The reckoning point is not the citizenship of the parties at the time of the celebration of the marriage, but their
citizenship at the time a valid divorce is obtained abroad by the alien spouse capacitating the latter to remarry.
In this case, when Ciprianos wife was naturalized as an American citizen, there was still a valid marriage that has
been celebrated between her and Cipriano. As fate would have it, the naturalized alien wife subsequently obtained a valid
divorce capacitating her to remarry. Clearly, the twin requisites for the application of Paragraph 2 of Article 26 are both
present in this case. Thus Cipriano, the divorced Filipino spouse, should be allowed to remarry.

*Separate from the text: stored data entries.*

-- ==== Sys2Proof/Laws/Step.lean ====
section
/-! SUPPORT. What a step can do, said once for the CPU's turn and for each part of it: an instruction, an interrupt entry, the
choice among sources. -/

namespace Sys2Proof.Machine

/-- When it is the CPU's turn the step is the CPU's. -/
theorem step_of_cpuTurn {s : State} (h : s.CpuTurn) : step s = cpuStep s.turn := by
  rcases h with h | ⟨rest, h⟩ <;> unfold State.turn <;> rw [step, h] <;> simp only [List.tail]
  cases s
  simp only at h
  subst h
  rfl

/-- At a boundary where the next step is an instruction, the step is that instruction. -/
theorem step_of_ready {s : State} (h : s.Ready) : step s = instructionStep s.turn := by
  obtain ⟨h1, h2, h3⟩ := h
  have e2 : s.turn.clk = .run := h2
  have e3 : s.turn.interruptTaken = none := h3
  rw [step_of_cpuTurn h1, cpuStep, e3]
  simp only [e2]

/-- What is fetched does not depend on whose turn comes next. -/
theorem fetch_turn (s : State) : fetch s.turn = fetch s := by
  have h : ∀ n a, fetchBytes s.turn a n = fetchBytes s a n := by
    intro n
    induction n with
    | zero => exact fun _ => rfl
    | succ n ih =>
      intro a
      unfold fetchBytes
      simp only [ih]
      rfl
  unfold fetch
  simp only [h]
  rfl

/-- What the step is once the fetch has answered. -/
theorem step_of_fetch {s : State} {i : Instr} {n : Nat} (h : s.Ready) (hf : fetch s = .next (i, n)) :
    step s = match hazard s i with
      | some r => .refused r
      | none => andThen (exec i (s.turn.fetched n)) fun t => .next (settle s.turn i t) := by
  have hf' : fetch s.turn = .next (i, n) := (fetch_turn s).trans hf
  rw [step_of_ready h, instructionStep, hf']
  rfl

/-- What an instruction step answers. -/
theorem instructionStep_eq_next {s t : State} : instructionStep s = .next t ↔
    ∃ i n u, fetch s = .next (i, n) ∧ hazard s i = none ∧ exec i (s.fetched n) = .next u ∧ t = settle s i u := by
  constructor
  · intro h
    obtain ⟨⟨i, n⟩, hf, h1⟩ := andThen_eq_next.mp h
    cases hz : hazard s i with
    | some r =>
      simp only [hz] at h1
      cases h1
    | none =>
      simp only [hz] at h1
      obtain ⟨u, hu, h2⟩ := andThen_eq_next.mp h1
      injection h2 with h2
      exact ⟨i, n, u, hf, hz, hu, h2.symm⟩
  · rintro ⟨i, n, u, hf, hz, hu, rfl⟩
    simp only [instructionStep, hf, andThen_next, hz, hu]

/-- What an interrupt entry answers. -/
theorem enterInterrupt_eq_next {s t : State} {k : IrqSource} : enterInterrupt s k = .next t ↔
    ∃ u, takeException s s.pc s.ps.b (if k.autoClear then some k.request else none) k.vector = .next u ∧
      t = (((u.setClk .run).setLast Last.none).setDraws (s.draws + 1)).setWaiting [] := by
  unfold enterInterrupt
  rw [andThen_eq_next]
  constructor
  · rintro ⟨u, h1, h2⟩
    injection h2 with h2
    exact ⟨u, h1, h2.symm⟩
  · rintro ⟨u, h1, rfl⟩
    exact ⟨u, h1, rfl⟩

/-- The source of highest priority is one of the sources, and there is one unless there is none at all. -/
theorem highestPriority_eq_none {ks : List IrqSource} : highestPriority ks = none ↔ ks = [] := by
  cases ks with
  | nil => simp [highestPriority]
  | cons k ks =>
    simp only [highestPriority]
    cases highestPriority ks with
    | none => simp
    | some j =>
      simp only
      split <;> simp

theorem highestPriority_spec {ks : List IrqSource} {k : IrqSource} (h : highestPriority ks = some k) :
    k ∈ ks ∧ ∀ j ∈ ks, k.rank ≤ j.rank := by
  induction ks generalizing k with
  | nil => cases h
  | cons i ks ih =>
    simp only [highestPriority] at h
    cases hks : highestPriority ks with
    | none =>
      rw [hks] at h
      injection h with h
      subst h
      rw [highestPriority_eq_none] at hks
      subst hks
      simp
    | some j =>
      rw [hks] at h
      obtain ⟨h1, h2⟩ := ih hks
      simp only at h
      split at h <;> (injection h with h; subst h)
      · refine ⟨List.mem_cons_of_mem _ h1, fun x hx => ?_⟩
        rcases List.mem_cons.mp hx with rfl | hx
        · omega
        · exact h2 x hx
      · refine ⟨List.mem_cons_self, fun x hx => ?_⟩
        rcases List.mem_cons.mp hx with rfl | hx
        · exact le_refl _
        · have := h2 x hx
          omega

/-- With no latency of R370 or R371 open the acceptance test sees the bits as they are (R326). -/
theorem State.acceptable_of_none {s : State} (hk : s.last.kind = .none) (hc : s.last.changed = []) (k : IrqSource) :
    s.acceptable k = (s.bitAt k.request && s.bitAt k.enable && !s.ps.i) := by
  unfold State.acceptable State.requestSeen State.maskSeen
  rw [hk, hc]
  simp

/-- An acceptable source keeps the draw since which it waits when it is passed over. -/
theorem State.lookup_passedOver {s : State} {k : IrqSource} (hk : k ∈ s.cfg.irqSources) (ha : s.acceptable k = true) :
    s.passedOver.lookup k = some (s.acceptableSince k) := by
  have h : ∀ ks : List IrqSource, k ∈ ks → (ks.map fun j => (j, s.acceptableSince j)).lookup k = some (s.acceptableSince k) := by
    intro ks
    induction ks with
    | nil => simp
    | cons j ks ih =>
      intro hm
      simp only [List.map_cons, List.lookup_cons]
      by_cases e : k = j
      · subst e
        simp
      · rw [show (k == j) = false by simp [e]]
        exact ih ((List.mem_cons.mp hm).resolve_left e)
  exact h _ (List.mem_filter.mpr ⟨hk, ha⟩)

/-- A run of one more step. -/
theorem run_succ_eq_next {n : Nat} {s t : State} :
    core.run (n + 1) s = .next t ↔ ∃ u, step s = .next u ∧ core.run n u = .next t := by
  have key : ∀ (M : Host.Core) (s t : M.State),
      M.run (n + 1) s = .next t ↔ ∃ u, M.step s = .next u ∧ M.run n u = .next t := by
    intro M s t
    cases h : M.step s <;> simp only [Host.Core.run, h] <;> simp
  exact key core s t

end Sys2Proof.Machine
end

We are also unable to sustain the OSGs theory that the proper remedy of the Filipino spouse is to file either a
petition for annulment or a petition for legal separation. Annulment would be a long and tedious process, and in this
particular case, not even feasible, considering that the marriage of the parties appears to have all the badges of validity. On
the other hand, legal separation would not be a sufficient remedy for it would not sever the marriage tie; hence, the legally
separated Filipino spouse would still remain married to the naturalized alien spouse.